0 Members and 1 Guest are viewing this topic.

First NAS: Newbie Q&A on Hashing, Data & RAID Scrubbing, Check Summing

2023-09-01 20:45:48

In pursuit of building-or rather having my local IT guy build me-my first NAS, I’ve sunk my newbie brain as deep as it can go into learning how best to use it after my builder does all the hardware and OS installs and then walks me through use of the GUI.

Of course, beyond basic storage capacity and drive storage redundancy to prevent user file losses, a NAS or any server and its file system (zfs or btrfs) are only as useful as they enable you to prevent data corruption. Save for the crazy maths (and terms like “pool” which seems to have multiple meanings in the data storage biz), these reports were helpful https://en.wikipedia.org/wiki/Hash_function https://en.wikipedia.org/wiki/Checksum for learning about hash functions and the tables of hash codes (“hashes”) they (apparently?) create for each document, photo, audio or video file.

But please to these questions:

Is a hash code automatically created for every user file (e.g., document, photo, audio, video) the first time it gets written to the NAS? Or do you have to use some kind of app or NAS utility and enable it to generate and assign a hash code to every one of your files?

And where are those codes stored? Inside of the file’s own container? Or are all user file hash codes stored someplace else? In a “hash table” and/or on a drive partition on the RAID drive array?

Are these hash codes used by the zfs and btrfs file system for routine data scrubbing?

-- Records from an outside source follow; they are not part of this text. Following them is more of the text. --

-- ==== Sys2Proof/Syntax.lean ====
section
/-! DEFINITION. The instructions and events of the machine: one constructor per row of opcode_table.json
(R43, R44 and 95_what_each_step_holds). An instruction word's constructor holds the fields of its row, from the highest
bit down; the constructor of a step that is no instruction word names what it acts on. -/

namespace Sys2Proof
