-- ==== Sys2Proof/WellFormed.lean ====
section
/-! DEFINITION. Well-formed instructions: every operand code is valid in its field and no literal is reserved,
for some agent, ET and GT that may execute the word (R31-R36, R39, and each instruction's own entry). -/

namespace Sys2Proof

/-- A number below a bound. -/
def lt {n : Nat} (x : BitVec n) (k : Nat) : Bool := decide (x.toNat < k)

/-- A nonzero literal. -/
def nz {n : Nat} (x : BitVec n) : Bool := x != 0

/-- Course source codes 0-60 (R31). -/
def csrc (c : BitVec 6) : Bool := decide (c.toNat ≤ 60)

/-- 64-bit course sources: no q15, no odd n pair, no odd g pair (R36). -/
def csrc64 (c : BitVec 6) : Bool :=
  csrc c && !(c.toNat == 15) && !(decide (16 ≤ c.toNat) && decide (c.toNat ≤ 55) && c.toNat % 2 == 1)

/-- Course sources whose width another field fixes. -/
def csrcW (wide : Bool) (c : BitVec 6) : Bool := if wide then csrc64 c else csrc c

/-- Course destination codes 0, 16-47 and 63 (R31). -/
def cdst (c : BitVec 6) : Bool :=
  c.toNat == 0 || c.toNat == 63 || (decide (16 ≤ c.toNat) && decide (c.toNat ≤ 47))

/-- 64-bit course destinations (R36). -/
def cdst64 (c : BitVec 6) : Bool := cdst c && (c.toNat % 2 == 0 || c.toNat == 63)

/-- Load destinations: named registers only (R148). -/
def cload (c : BitVec 6) : Bool := decide (16 ≤ c.toNat) && decide (c.toNat ≤ 47)

/-- Group source codes 0-31 and 48 (R33). -/
def gsrc (c : BitVec 6) : Bool := decide (c.toNat ≤ 31) || c.toNat == 48

/-- 64-bit group sources: even pairs (R36). -/
def gsrc64 (c : BitVec 6) : Bool := gsrc c && c.toNat % 2 == 0

def gsrcW (wide : Bool) (c : BitVec 6) : Bool := if wide then gsrc64 c else gsrc c

/-- Group destination codes 0-31 and 63 (R33). -/
def gdst (c : BitVec 6) : Bool := decide (c.toNat ≤ 31) || c.toNat == 63

/-- 64-bit group destinations (R36). -/
def gdst64 (c : BitVec 6) : Bool := gdst c && (c.toNat % 2 == 0 || c.toNat == 63)

/-- Matrix coding (R34): an m register, an accumulator tile, a weight slot, zero. -/
def isM (c : BitVec 6) : Bool := decide (c.toNat ≤ 15)
def isA (c : BitVec 6) : Bool := decide (16 ≤ c.toNat) && decide (c.toNat ≤ 31)
def isW (c : BitVec 6) : Bool := decide (32 ≤ c.toNat) && decide (c.toNat ≤ 39)
def isZ (c : BitVec 6) : Bool := c.toNat == 48

/-- An m register or a tile that must be even where `wide` holds (R36, R230). -/
def isMW (wide : Bool) (c : BitVec 6) : Bool := isM c && !(wide && c.toNat % 2 == 1)
def isAW (wide : Bool) (c : BitVec 6) : Bool := isA c && !(wide && c.toNat % 2 == 1)

/-- A scope field that allows 0-5 (R147). -/
def scope5 (s : BitVec 3) : Bool := decide (s.toNat ≤ 5)

/-- A combine code 0-5 (R86). -/
def comb (m : BitVec 3) : Bool := decide (m.toNat ≤ 5)

/-- A descriptor base g0, g8, g16 or g24 (R47). -/
def descBase (a : BitVec 6) : Bool := decide (a.toNat ≤ 24) && a.toNat % 8 == 0

/-- The field ids of SETM and the value bits each allows (R117). -/
def setmWidth (k : Nat) : Option Nat :=
  match k with
  | 0 => some 4 | 1 => some 4 | 2 => some 3 | 3 => some 1 | 4 => some 1 | 5 => some 3 | 6 => some 4
  | 7 => some 13 | 8 => some 5 | _ => none

def setmOk (k : BitVec 4) (v : BitVec 14) : Bool :=
  match setmWidth k.toNat with
  | some n => decide (v.toNat < 2 ^ n)
  | none => false
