-- ==== Sys2Proof/Machine/FloatOps.lean ====
section
/-! DEFINITION. Float instructions and conversions of a course (05_course_compute R98-R109). -/

namespace Sys2Proof.Machine

open Sys2Proof

/-- The element types of the float class: 4-7 (R83). -/
def floatEt (t : ElemType) : Bool := t.fmt.isSome

/-- FADD (R99). -/
def execFadd (d a b : BitVec 6) (s : State) : Out :=
  s.bin (.fadd d a b) 0x40 floatEt d a b fun m x y => fadd m x y

/-- FSUB (R99). -/
def execFsub (d a b : BitVec 6) (s : State) : Out :=
  s.bin (.fsub d a b) 0x41 floatEt d a b fun m x y => fsub m x y

/-- FMUL (R99). -/
def execFmul (d a b : BitVec 6) (s : State) : Out :=
  s.bin (.fmul d a b) 0x42 floatEt d a b fun m x y => fmul m x y

/-- FMA (R99). -/
def execFma (d a b c : BitVec 6) (s : State) : Out :=
  s.tern (.fma d a b c) 0x43 floatEt d a b c fun m x y z => fma m x y z

/-- FNMA (R99). -/
def execFnma (d a b c : BitVec 6) (s : State) : Out :=
  s.tern (.fnma d a b c) 0x44 floatEt d a b c fun m x y z => fnma m x y z

/-- FMIN (R100). -/
def execFmin (d a b : BitVec 6) (s : State) : Out :=
  s.bin (.fmin d a b) 0x45 floatEt d a b fun m x y => fminmax m false x y

/-- FMAX (R100). -/
def execFmax (d a b : BitVec 6) (s : State) : Out :=
  s.bin (.fmax d a b) 0x46 floatEt d a b fun m x y => fminmax m true x y

/-- FABS (R100). -/
def execFabs (d a : BitVec 6) (s : State) : Out :=
  s.un (.fabs d a) 0x47 floatEt d a fun m x => fsign m false x

/-- FNEG (R100). -/
def execFneg (d a : BitVec 6) (s : State) : Out :=
  s.un (.fneg d a) 0x48 floatEt d a fun m x => fsign m true x

/-- FCMP (R101, R86). -/
def execFcmp (k m : BitVec 3) (a b c : BitVec 6) (s : State) : Out :=
  s.runWord (.fcmp k m a b c) (s.predOp 0x49 (floatEt s.et) [⟨a.toNat, s.et, 13⟩, ⟨b.toNat, s.et, 14⟩]
    (8 * k.toNat + m.toNat) (fun u _ v => match v with | [x, y] => cmpFloat u.alu c.toNat x y | _ => false) fun _ _ => 0#5)

/-- FCLASS (R102). -/
def execFclass (d a : BitVec 6) (s : State) : Out :=
  s.un (.fclass d a) 0x4A floatEt d a fun m x => plain (fclass m.et x)

/-- FRCP (R103). -/
def execFrcp (d a : BitVec 6) (s : State) : Out :=
  s.un (.frcp d a) 0x4B floatEt d a fun m x => felem m .rcp x

/-- FRSQ (R103). -/
def execFrsq (d a : BitVec 6) (s : State) : Out :=
  s.un (.frsq d a) 0x4C floatEt d a fun m x => felem m .rsq x

/-- FSQRT (R103). -/
def execFsqrt (d a : BitVec 6) (s : State) : Out :=
  s.un (.fsqrt d a) 0x4D floatEt d a fun m x => felem m .sqrt x

/-- FEX2 (R103). -/
def execFex2 (d a : BitVec 6) (s : State) : Out :=
  s.un (.fex2 d a) 0x4E floatEt d a fun m x => felem m .ex2 x

/-- FLG2 (R103). -/
def execFlg2 (d a : BitVec 6) (s : State) : Out :=
  s.un (.flg2 d a) 0x4F floatEt d a fun m x => felem m .lg2 x

/-- FSIN (R103). -/
def execFsin (d a : BitVec 6) (s : State) : Out :=
  s.un (.fsin d a) 0x50 floatEt d a fun m x => felem m .sin x

/-- FCOS (R103). -/
def execFcos (d a : BitVec 6) (s : State) : Out :=
  s.un (.fcos d a) 0x51 floatEt d a fun m x => felem m .cos x

/-- FSCL (R104): B is a 32-bit word. -/
def execFscl (d a b : BitVec 6) (s : State) : Out :=
  s.runWord (.fscl d a b) (s.vecOp 0x52 (floatEt s.et) [⟨a.toNat, s.et, 13⟩, ⟨b.toNat, .n32, 14⟩] d.toNat s.et.wide
    fun c _ v => match v with | [x, y] => fscl c.alu x y | _ => ⟨0, 0⟩)

/-- FRND (R105). -/
def execFrnd (d a : BitVec 6) (s : State) : Out :=
  s.un (.frnd d a) 0x53 floatEt d a fun m x => frnd m x

/-- A conversion that may be stochastic: with RM = 5 it advances SRSEEDV once and uses the new state (R74, R107). -/
def State.convOp (s : State) (rule : Nat → Res) : Res :=
  s.asCourse fun k _ c =>
    if bitsOf c.mode.toNat 10 8 = 5 then
      let st := srStep c.srSeedV.toNat
      match rule st with
      | .done t => .done (t.modCourse k fun x => { x with srSeedV := BitVec.ofNat 32 st })
      | r => r
    else rule 0

/-- CVT (R107): the element counts of both types must agree. -/
def execCvt (d a : BitVec 6) (t : BitVec 4) (s : State) : Out :=
  let src := (ElemType.ofCode t.toNat).getD .s32
  s.runWord (.cvt d a t)
    (if src.count ≠ s.et.count then illegalAt 0x54 4 3
     else s.convOp fun st => s.vecOp 0x54 true [⟨a.toNat, src, 13⟩] d.toNat s.et.wide
       fun c l v => match v with | [x] => cvt c.alu src st l x | _ => ⟨0, 0⟩)

/-- CVTN (R108): funnelled into the destination's old value. -/
def execCvtn (d a b : BitVec 6) (f : BitVec 4) (s : State) : Out :=
  let nf := (NarrowFmt.ofCode f.toNat).getD (.flt .bf16)
  s.runWord (.cvtn d a b f)
    (s.convOp fun st => s.destOp 0x55 (s.et == .s32 || s.et == .n32 || s.et == .f32)
      [⟨a.toNat, s.et, 13⟩, ⟨b.toNat, s.et, 14⟩] d.toNat
      fun c l v o => match v with | [x, y] => cvtn c.alu nf st l x y o | _ => ⟨0, 0⟩)

/-- CVTW (R109): A is a 32-bit word, B as wide as ET's operands (R84). -/
def execCvtw (d a b : BitVec 6) (f : BitVec 4) (s : State) : Out :=
  let nf := (NarrowFmt.ofCode f.toNat).getD (.flt .bf16)
  s.runWord (.cvtw d a b f)
    (s.vecOp 0x56 (s.et == .s32 || s.et == .n32 || s.et == .f32 || s.et == .f64)
      [⟨a.toNat, .n32, 13⟩, ⟨b.toNat, if s.et.wide then .n64 else .n32, 14⟩] d.toNat s.et.wide
      fun c _ v => match v with | [x, y] => cvtw c.alu nf x y | _ => ⟨0, 0⟩)

/-- FDOT2 (R106): C is an F32 word, the result F32. -/
def execFdot2 (d a b c : BitVec 6) (s : State) : Out :=
  s.runWord (.fdot2 d a b c) (s.vecOp 0x57 (s.et == .bf16x2 || s.et == .h16x2)
    [⟨a.toNat, s.et, 13⟩, ⟨b.toNat, s.et, 14⟩, ⟨c.toNat, .f32, 15⟩] d.toNat false
    fun k _ v => match v with | [x, y, z] => fdot2 k.alu x y z | _ => ⟨0, 0⟩)

end Sys2Proof.Machine
end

https://blog.synology.com/how-data-scrubbing-protects-against-data-corruption
https://www.qnap.com/en/how-to/tutorial/article/how-to-prevent-silent-data-corruption-by-using-data-scrubbing-schedule
https://par.nsf.gov/servlets/purl/10100012

Then, as mentioned in the above links, following data scrubbing, are these hash codes also usually used for routine RAID scrubbing?

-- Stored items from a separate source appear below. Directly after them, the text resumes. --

/-- The registers of step 5 of bring-up (R385); in RUN's word PKGRST is no field of it. -/
def stepFive (off v : Nat) : Bool :=
  (decide (off < 0x08000000) && (let r := off % 0x01000000
    decide (0x020 ≤ r ∧ r ≤ 0x028) || decide (0x100000 ≤ r ∧ r ≤ 0x100014))) ||
    (decide (off = 0x08000010) && !v.testBit 31)

/-- A region-table entry's range as frames (R340). -/
def State.regionRange (s : State) (pkg d n : Nat) : Nat × Nat :=
  let o := memBase d + 0x1000 + 16 * n
  (s.reg pkg o, s.reg pkg (o + 4))

/-- A write of a word of a region-table entry (R340): every L1 and LLC copy of a line in the old or new range is
dropped. -/
def State.regionWrite (s : State) (pkg d n w v : Nat) : State :=
  let old := s.regionRange pkg d n
  let s := s.plainRegWrite pkg (memBase d + 0x1000 + 16 * n + 4 * w) v false
  let new := s.regionRange pkg d n
  let hit (l : Nat) : Bool :=
    let f := bitsOf (128 * l) 47 16
    decide (128 * l / 2 ^ 48 = pkg) && ((decide (old.1 ≤ f) && decide (f ≤ old.2)) || (decide (new.1 ≤ f) && decide (f ≤ new.2)))
  { s with
    cores := List.map (fun (kc : Nat × Core) =>
      (kc.1, { kc.2 with l1 := kc.2.l1.filter fun (kl : Nat × List Byte) => !hit kl.1,
                         l1Rel := kc.2.l1Rel.filter fun (kl : Nat × Nat × Nat × Nat) => !hit kl.1 })) s.cores
    dir := List.filter (fun (kl : Nat × DirLine) => decide (kl.2 ≠ DirLine.init))
      (List.map (fun (kl : Nat × DirLine) => if hit kl.1 then (kl.1, { kl.2 with dsh := 0#8, psh := 0#16 }) else kl) s.dir) }

/-- A write of one 32-bit word of the register window (R374). -/
def State.devWriteWord (s : State) (pkg off v : Nat) (src : RegSource) : State :=
  let mc := decide (src = .micro)
  if off < 0x08000000 then
    let d := off / 0x01000000
    let r := off % 0x01000000
    if r = 0x100018 then s.resumeToken (8 * pkg + d) v
    else if r = 0x100114 then
      (if v.testBit 0 then (s.setReg pkg (memBase d + 0x100) 0).setReg pkg (memBase d + 0x104) 0 else s)
    else if 0x101000 ≤ r ∧ r < 0x102000 then s.regionWrite pkg d ((r - 0x101000) / 16) (r % 16 / 4) v
    else if 0x200800 ≤ r ∧ r < 0x200900 then
      s.modDie (8 * pkg + d) fun y => { y with monitors := Vector.ofFn (fun i : Fin 8 =>
        (if i.val = (r - 0x200800) / 32 then (y.monitors[i]).write (r % 32 / 4) v else y.monitors[i])) }
    else s.plainRegWrite pkg off v mc
  else
    let r := off - 0x08000000
    if r = 0x1000 then s.kick pkg 0 v false
    else if r = 0x1004 then s.kick pkg 0 (v * 2 ^ 32) false
    else if r = 0x2000 then s.kick pkg 1 v false
    else if r = 0x2004 then s.kick pkg 1 (v * 2 ^ 32) false
    else if r = 0x004 then
      (match src with
       | .host p => if v.testBit 0 ∧ (s.pkg pkg).owner = some p then s.modPkg pkg fun x => { x with keyOwner := none }
                    else s
       | _ => s)
    else if r = 0x010 then
      (if v.testBit 31 then s.resetPkg pkg 4 else s.plainRegWrite pkg off v mc)
    else if r = 0x30044 then
      (if 16 ≤ (s.pkg pkg).script.length then s.orReg pkg (lintBase + 0x48) (2 ^ 31)
       else s.modPkg pkg fun x =>
         { x with script := x.script ++ [s.reg pkg (lintBase + 0x40) + 2 ^ 32 * (v % 2 ^ 24)] })
    else if r = 0x10000 then (s.plainRegWrite pkg off v mc).rethrottle pkg
    else s.plainRegWrite pkg off v mc

/-- What a write of a host without the keystone still does to a guarded word (R379): its bits that clear on a 1, the
channels' and the counters' CLR among them. -/
def State.clearBits (s : State) (pkg off v : Nat) (src : RegSource) : State :=
  let r := off % 0x01000000
  if off < 0x08000000 ∧ (r = 0x100114 ∨ (0x200800 ≤ r ∧ r < 0x200900 ∧ r % 32 = 24)) then s.devWriteWord pkg off v src
  else
    let m := (regInfo off).w1c
    if m = 0 then s else s.setReg pkg off (s.reg pkg off &&& (0xFFFFFFFF ^^^ (v &&& m)))

/-- A word written by its source (R379, R385): step 5's registers take nothing before bring-up reaches it and, with SECMODE
= 1, nothing from a host; a host's write of a guarded field needs the keystone. -/
def State.devWriteBy (s : State) (pkg off v : Nat) (src : RegSource) : State :=
  match src with
  | .agent _ => s.devWriteWord pkg off v src
  | .micro => if (s.pkg pkg).booting && stepFive off v then s else s.devWriteWord pkg off v src
  | .host p =>
    if Config.secMode pkg && stepFive off v then s
    else if decide (off = 0x08000004) || s.hostMay pkg off p then s.devWriteWord pkg off v src
    else s.clearBits pkg off v src

/-- A register write of 4 or 8 bytes (R323): both words of an 8-byte write act as one event. -/
def State.devWrite (s : State) (pa size v : Nat) (src : RegSource) : State :=
  let pkg := pa / 2 ^ 48
  let off := pa % 2 ^ 48 - regLo
  if size < 4 then s
  else if size = 8 ∧ off = 0x08001000 then s.kick pkg 0 v true
  else if size = 8 ∧ off = 0x08002000 then s.kick pkg 1 v true
  else
    let s := s.devWriteBy pkg off (v % 2 ^ 32) src
    if size = 8 then s.devWriteBy pkg (off + 4) (v / 2 ^ 32) src else s

/-! ## Fetching (R48, R49) -/

/-- What a fetch answers. -/
inductive Fetched where
  | word (w : Word)
  | miss (va : Nat)
  | bad (c : Cause) (va tinfo : Nat)
  deriving DecidableEq, Repr

/-- The word at a virtual address; a poisoned line gives SOFTERR of kind fetch (R166). -/
def State.fetchAt (s : State) (x : Xlat) (va : Nat) (park : Bool) : Fetched :=
  match s.translate x va .fetch park with
  | .miss => .miss va
  | .bad c ti => .bad c va ti
  | .ok pa leaf =>
    if isDevice pa then .word (BitVec.ofNat 32 (s.devRead pa 4 (.agent s.cur)))
    else if s.poisoned pa then .bad .softErr va AccKind.fetch.code
    else match s.bytesUnder pa 4 (leafKey leaf) with
      | [b0, b1, b2, b3] => .word (wordOfBytes b0 b1 b2 b3)
      | _ => .bad .softErr va AccKind.fetch.code

/-- Where an agent's next word lies: a course's code or handler base, a stream's section, a processor's PC. -/
def State.fetchAddr (s : State) (a : Agent) : Nat :=
  match a with
  | .course k str =>
    (match s.course? k, s.team? (k / 16) with
     | some c, some t => (if c.handler then c.hbase.toNat else t.launch.code.toNat) + (c.slot str).pc.toNat
     | _, _ => 0)
  | .seq t => (match s.team? t with | some x => x.launch.mstr.toNat + x.seq.pc.toNat | none => 0)
  | .kcore d => (s.die d).kcore.pc.toNat
  | .lintel p => (s.pkg p).lintel.pc.toNat

/-- The next word of an agent; only courses and streams may meet a recoverable miss. -/
def State.fetch (s : State) (a : Agent) : Fetched :=
  match s.xlatOf a with
  | none => .bad .pageFault 0 3
  | some x => s.fetchAt x (s.fetchAddr a) (match a with | .course .. | .seq _ => true | _ => false)

end Sys2Proof.Machine
end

But for both data and RAID scrubbing, is data integrity ensured by comparing the hash code of each file with its initially (first ever created) hash code (stored wherever) to the hash code currently in the file. If the system’s comparing calculations show that the codes are different, then one or more of the file’s bits have flipped, so then it knows that the file is therefore corrupt?

If yes, then at that point will it flag me and ask if it wants the system to attempt to repair it?

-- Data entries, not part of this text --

/-- FABRIC reported for a failed transaction (R415, R221); FAILS counts it (R414). -/
def State.txFails (s : State) (p : Nat) (t : WallTx) (reason : Nat) : State :=
  let ti := fabricInfo t.pkt.type reason t.pkt.dst
  let s := s.countReg p (routeOff t.pkt.dst + 4) 1
  match t.serves with
  | .write path key owner scope => (s.dropItem path key).writeFails key owner scope ti
  | .flight n =>
    (match s.flight? n with
     | some (.load x) => (s.laneFails x.key n x.str x.pc .fabric x.lane x.reg x.wide x.va ti).drop n
     | some (.atom g) => s.finishAtom n g none .fabric ti
     | some (.group _) => s.groupDone n 0 (some (.fabric, 0, ti))
     | _ => s)
  | .copy n off _ =>
    { s with copies := SMap.modify s.copies n fun (c : Copy) => { c with failed := some (c.failed.getD (BitVec.ofNat 64 off)) } }
  | .joint j => { s with joints := SMap.del s.joints j }
  | .mortar m => { s with mortar := SMap.del s.mortar m }
  | .inval line => { s with dir := SMap.modify s.dir line fun l => { l with psh := l.psh &&& ~~~ (BitVec.ofNat 16 (2 ^ t.pkt.dst)) } }
  | .promote n => (match s.flight? n with
     | some (.promote l c u _) => s.setFlight n (.promote l c u false)
     | _ => s)

/-- A byte that a core's write path holds, if one does: the youngest write's. -/
def pathByte (path : SMap PathItem) (pa : Nat) : Option Byte :=
  List.foldl (fun (o : Option Byte) (ki : Nat × PathItem) => match ki.2 with
    | .write w => if w.pa ≤ pa ∧ !w.landed then (match (w.bytes[pa - w.pa]?).getD none with | some b => some b | none => o) else o
    | .mark | .red .. => o) none path

/-- Whether a load reads at its home alone: an SC one, or an acquire wider than .core (R256, R263). -/
def LoadLane.atHome (x : LoadLane) : Bool := x.sc.isSome || (match x.acquire with | some (_ + 1) => true | _ => false)

/-- The bytes a relaxed load finds above the home of its line: its own course's buffer, then its core's path (R150,
R255). -/
def State.nearBytes (s : State) (core n : Nat) (owner : Agent) (lanes : Word) (va pa size : Nat) : List (Option Byte) :=
  let own : List (Option Byte) := match owner with
    | .course k str => (match s.course? k with | some c => c.forward n str lanes va size | none => List.replicate size none)
    | _ => List.replicate size none
  own.zipIdx.map fun bi => match bi.1 with
    | some b => some b
    | none => pathByte (s.core core).path (pa + bi.2)

/-- A relaxed read of a line by an agent: the release that its bytes bring is noted (R257). A course's read puts the reader in
the directory (R325) and the line in the core's L1 (R255): in place of an older one when the read has gone below the L1. -/
def State.noteRead (s : State) (core : Nat) (owner : Agent) (lanes : Word) (pa key : Nat) (below : Bool) : State :=
  let s := s.noteSeen owner lanes core (if below then (s.line pa).release else s.releaseRead core pa)
  match owner with
  | .course .. =>
    (if isHost pa || s.poisoned pa then s else if below then s.refillLine core pa key else s.fillLine core pa key).noteSharer
      (dieOfCore core) pa
  | _ => s

/-- What a read of a flight takes at its home in another package (R406, R408): the copy that its requesting slice then holds,
the bytes above the home, and the line in the reader's L1, all as one event there (log 104). -/
def State.readTaken (s : State) (n : Nat) : State :=
  let hold (s : State) (a : Agent) (pa key : Nat) : State := if isHost pa then s else s.holdLine (s.pathOf a) pa key
  match s.flight? n with
  | some (.load x) =>
    let a := Agent.course x.key x.str
    if isDevice x.pa then s
    else if x.atHome then hold s a x.pa x.keyId
    else
      ((hold s a x.pa x.keyId).setFlight n (.load { x with fwd := s.nearBytes (s.pathOf a) n a x.mask x.va x.pa x.size })).noteRead
        (s.pathOf a) a x.mask x.pa x.keyId true
  | some (.group x) =>
    (match x.op with
     | .load pa va size lanes _ version asked key =>
       if isDevice pa then s
       else
         ((hold s x.agent pa key).setFlight n (.group { x with
            op := .load pa va size lanes (s.nearBytes (s.pathOf x.agent) n x.agent lanes va pa size) version asked key })).noteRead
           (s.pathOf x.agent) x.agent lanes pa key true
     | _ => s)
  | _ => s

/-- A read's answer (R406, R408): the value is kept with the load. -/
def State.readAnswered (s : State) (n : Nat) (r : Packet) : State :=
  let value (pa size : Nat) (fwd : List (Option Byte)) : Nat := ofBytes ((List.range size).map fun i =>
    ((fwd[i]?).getD none).getD ((r.payload[pa % 128 + i]?).getD 0#8))
  match s.flight? n with
  | some (.load x) =>
    let s := if x.sc.isSome then s.raiseClock (s.pathOf (.course x.key x.str)) r.stamp else s
    if r.poi && x.fwd.any Option.isNone then
      (s.laneFails x.key n x.str x.pc .softErr x.lane x.reg x.wide x.va 0#32).drop n
    else s.setFlight n (.load { x with got := some (value x.pa x.size x.fwd) })
  | some (.group x) =>
    (match x.op with
     | .load pa va size _ fwd _ _ _ =>
       if r.poi && fwd.any Option.isNone then s.groupDone n 0 (some (.softErr, va, 0#32))
       else s.groupDone n (value pa size fwd) none
     | _ => s)
  | _ => s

If I say yes, then it will try to overwrite the corrupt file with the mirrored copy stored on a redundant (e.g., RAID 5) drive.

CAUTION: As RAID scrubbing puts mechanical stress and heat on HDDs, the rule of thumb seems to be to schedule it for once monthly-and only when drives are idle, so no user triggered read/write errors can occur.
https://arstechnica.com/civis/threads/probably-a-dumb-question-raid-data-scrubbing-bad-for-disks-if-done-too-frequently.1413781/

Beyond scrubbing, what else can I and the zfs and/or btrfs do to both bit rot?

And to minimize the risk crashes:

Replace the RAIDed HDD array every 3 (consumer) to 5 (enterprise grade) years.

Do not install any software upgrade for the NAS until it’s been around long for the NAS brand and the user community forum to declare it to be bug free.

What else can I do to minimize the risk of crashes?

Finally, when backing up from my (main) NAS to an (ideally identical??) NAS, Kunzite says here “…and I'm check summing my backups...”
https://forum.qnap.com/viewtopic.php?t=168535

But as hash functions are never perfect, and while rare, data “collisions” are inevitable. https://en.wikipedia.org/wiki/Hash_collision So as those hash algorithms are used for data and RAID scrubbing, they are evidently also used for check summing to ensure that data transfers from the NAS to a backup device happen without file corruption.

Apparently, CRC-32 is among the least collusion proof hash algorithms. https://en.wikipedia.org/wiki/Hash_collision#CRC-32

Thus, for backups from main NAS to backup NAS, how much more is the SHA256 hash function (algorithm) worth using to prevent collisions and to verify data integrity of user files via check summing than MD5, because it uses twice the number of bits?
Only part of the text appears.